The firm was put up for sale as concerns about its long term financial viability hammered the group’s shares. It reported a $3.9billion (£2.2billenders-lion) quarterly loss last week.

Increasingly desperate talks to save the bank continued late into the night, but these efforts came to nothing.

U.S. treasury secretary Hank Paulson had stepped in at the weekend to summon the bosses of rival Wall Street banks – Goldman Sachs, Merrill Lynch, Citigroup, and JP Morgan Chase – to emergency rescue talks.

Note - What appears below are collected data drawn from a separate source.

theorem witness_UpdateAfterFinishIsRefused :
    (finished .refuse).hasher.fin = true ∧ (finished .refuse).params.postFinishUpdate = .refuse := by decide
/-- V-U4, V-U5, V-U7: one witness for each clause of the bounds test, at the sum 2^31 for the last. -/
theorem witness_BadRangeRaisesInvalidArgument :
    base.MayUpdate ∧ ((-1 : Int) < 0) ∧ ((base.dbuf.len : Int) < 0x7FFFFFFF + 1) ∧ ((base.dbuf.len : Int) < 17 + 0) := by
  decide
theorem test_update_bad_sum : (next? (exec (.update 0x7FFFFFFF 1) base)).map
    (fun t => (t.responses.map (fun r => r.status), t.hasher.pendingLen)) = some ([0x01#8], 0) := by decide
theorem witness_ShortUpdateAccumulates :
    base.MayUpdate ∧ base.RangeFits 1 15 ∧ (base.hasher.pendingLen.val : Int) + 15 < 16 := by decide
theorem witness_UpdateMixesCompleteGroups : (finished .continue_).MayUpdate ∧ (finished .continue_).RangeFits 0 16 := by
  decide
theorem witness_LongUpdateWritesPend_empty :
    base.MayUpdate ∧ base.RangeFits 0 16 ∧ 16 ≤ base.hasher.pendingLen.val + (16 : Int).toNat := by decide
theorem witness_LongUpdateWritesPend_pending :
    fifteen.MayUpdate ∧ fifteen.RangeFits 15 1 ∧ 16 ≤ fifteen.hasher.pendingLen.val + (1 : Int).toNat := by decide
/-- V-U2: offset = buf_len. -/
theorem witness_EmptyUpdateChangesNothing : base.MayUpdate ∧ (0 : Int) ≤ 16 ∧ (16 : Int) ≤ base.dbuf.len := by decide
theorem witness_SixteenthByteDrainsPend :
    fifteen.MayUpdate ∧ fifteen.RangeFits 15 1 ∧ fifteen.hasher.pendingLen = 15 := by decide
/-- The buffer with its first byte changed, read from offset 1 on. -/
theorem witness_UpdateReadsOnlyItsRange :
    base.MayUpdate ∧ base.RangeFits 1 2 ∧
      (∀ a : Nat, a < 3 → (1 : Int) ≤ a → (Memory.write base.dbuf.mem 0 0xFF#8).read a = base.dbuf.mem.read a) ∧
      (Memory.write base.dbuf.mem 0 0xFF#8).read 0 ≠ base.dbuf.mem.read 0 := by decide
/-- A range that does not fit asks nothing of the buffer. -/
theorem witness_UpdateReadsOnlyItsRange_unfit : base.MayUpdate ∧ ¬base.RangeFits 16 1 := by decide
theorem witness_UpdateReadsOnlyItsRange_refused : ¬(finished .refuse).MayUpdate := by decide
theorem witness_UpdateAllIsAlwaysInRange : base.MayUpdate := by decide
theorem witness_ChunkingInvariance : 3 + [5, 0, 8].sum ≤ base.dbuf.len := by decide
theorem witness_StateFollowsTheStream : 0 + [15, 1].sum ≤ base.dbuf.len := by decide
theorem witness_DigestOfMessageInPieces : 0 + ([] : List Nat).sum ≤ base.dbuf.len := by decide
theorem witness_TailStepsFoldWordsAndBytes : [0x61#8, 0x62#8].length < 3 := by decide
theorem witness_DigestIgnoresUnusedInputs :
    fifteen.hasher.totalLen.toNat < 16 ∧ 16 ≤ (0x10#64).toNat ∧ 16 ≤ (0x100000010#64).toNat ∧
      (0x100000010#64).setWidth 32 = (0x10#64).setWidth 32 := by decide
theorem witness_EveryCommandGivesOneResponse_next :
    exec .finish base = .next ((base.setHasher base.hasher.setFin).respondDigest base.hasher.finalHash) := rfl
theorem witness_EveryCommandGivesOneResponse_refused :
    exec (.update (-1) 4) (finished .refuse) = .refused (.updateAfterFinish (finished .refuse).markRefused) := rfl
theorem witness_ElementsAreWrittenByTheirCommands :
    exec (.reset 1) fifteen =
      .next ((fifteen.setHasher (HasherState.init 1 fifteen.hasher.pend)).respondStatus statusOk) := rfl
/-- Two states that differ in the stale byte Pend[15] only. -/
theorem witness_StaleBytesAreNeverSeen :
    let t := fifteen.setHasher { fifteen.hasher with pend := pendStore fifteen.hasher.pend 15 [0xAA#8] }
    fifteen.hasher.ObsEq t.hasher ∧ fifteen.dbuf = t.dbuf ∧ fifteen.params = t.params ∧ fifteen ≠ t := by decide
theorem witness_QueuedCommandsComposeInOrder :
    (∀ i ∈ [Instr.reset 1, .update 0 16, .finish], i.WellFormed) ∧
      (base.setHost ([Instr.reset 1, .update 0 16, .finish].map fun i => .command (encode i))).host =
        [Instr.reset 1, .update 0 16, .finish].map fun i => .command (encode i) :=
  ⟨fun i hi => (Instr.wf_iff i).1 (by revert i hi; decide), rfl⟩
theorem witness_CompletedRunIsUnmarked : base.refused = false ∧ Host.Core.run Sys2Proof.core 0 base = .next base :=
  ⟨rfl, rfl⟩
theorem witness_StepKeepsInvariant : base.Inv ∧ step base = .next base := ⟨by decide, rfl⟩
theorem witness_StepKeepsInvariant_pending : fifteen.Inv := by decide

end Sys2Proof.Machine.Tests
end

/-! The statements about 00_scope.md: rotation (R12), word assembly (R13), signed operands (R16) and the fixed
parameters (R8). -/

namespace Sys2Proof.Machine

/-! ### Rotation -/

/-- For a count below the word's width the two shifts are the library's rotation (R12). -/
theorem rotl32_eq_rotateLeft (x : Word) {r : Nat} (hr : r < 32) : rotl32 x r = x.rotateLeft r := by
  rw [rotl32, BitVec.rotateLeft_def, Nat.mod_eq_of_lt hr]

/-- Bit i of the rotated word comes from r places below, around the end of the word (R12). -/
theorem rotl32_getLsbD (x : Word) {r i : Nat} (hr : r < 32) (hi : i < 32) :
    (rotl32 x r).getLsbD i = x.getLsbD ((i + (32 - r)) % 32) := by
  rw [rotl32_eq_rotateLeft x hr, BitVec.getLsbD_rotateLeft_of_le hr]
  by_cases hir : i < r
  · rw [show (i + (32 - r)) % 32 = 32 - r + i by omega]
    simp [hir]
  · rw [show (i + (32 - r)) % 32 = i - r by omega]
    simp [hir, hi]

/-! ### Word assembly -/

/-- OR-ing a byte in above the bits of `x` adds it at its place value. -/
theorem or_zext32_shiftLeft_toNat (x : Word) (b : Byte) {k : Nat} (hx : x.toNat < 2 ^ k) (hk : k + 8 ≤ 32) :
    (x ||| zext32 b <<< k).toNat = x.toNat + 2 ^ k * b.toNat := by
  have hb : b.toNat * 2 ^ k < 2 ^ 32 :=
    calc b.toNat * 2 ^ k < 2 ^ 8 * 2 ^ k := Nat.mul_lt_mul_of_pos_right b.isLt (Nat.two_pow_pos k)
      _ = 2 ^ (k + 8) := by rw [Nat.pow_add, Nat.mul_comm]
      _ ≤ 2 ^ 32 := Nat.pow_le_pow_right (by decide) hk
  have hshift : (zext32 b <<< k).toNat = b.toNat <<< k := by
    rw [zext32, BitVec.toNat_shiftLeft, BitVec.toNat_setWidth_of_le (by decide), Nat.shiftLeft_eq, Nat.mod_eq_of_lt hb]
  rw [BitVec.toNat_or, hshift, Nat.or_comm, ← Nat.shiftLeft_add_eq_or_of_lt hx, Nat.shiftLeft_eq, Nat.add_comm,
    Nat.mul_comm]

/-- The value of a word assembled from four bytes, each byte taken at its place value (R13). -/
theorem le32_toNat (b0 b1 b2 b3 : Byte) :
    (le32 b0 b1 b2 b3).toNat = b0.toNat + 2 ^ 8 * b1.toNat + 2 ^ 16 * b2.toNat + 2 ^ 24 * b3.toNat := by
  have h0 : (zext32 b0).toNat = b0.toNat := BitVec.toNat_setWidth_of_le (by decide)
  have h1 := or_zext32_shiftLeft_toNat (zext32 b0) b1 (k := 8) (by omega) (by decide)
  have h2 := or_zext32_shiftLeft_toNat _ b2 (k := 16) (by rw [h1]; omega) (by decide)
  have h3 := or_zext32_shiftLeft_toNat _ b3 (k := 24) (by rw [h2]; omega) (by decide)
  rw [le32, h3, h2, h1, h0]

They were asked to contribute to a fund that would buy Lehman’s £15billion-plus of ‘toxic’ investments in commercial property and mortgage-related assets.

This would have helped the authorities to clean up the troubled bank’s balance sheet and make it more appealing to those interested in buying the rest of it.

However, the Wall Street chiefs objected to being railroaded into taking on all of Lehman’s risky investments, while BoA and Barclays were offered the good bits on the cheap.

The involvement of the U.S. authorities follows the decision to ‘nationalise’ mortgage Fannie Mae and Freddie-Ma, but Mr Paulson is adamant that no taxpayer funds will be used to sort out Lehman.

This is because the authorities do not want to be accused of excessive risk-taking by bailing out yet another ‘ irresponsible’ investment bank that took too many bad bets on the property market.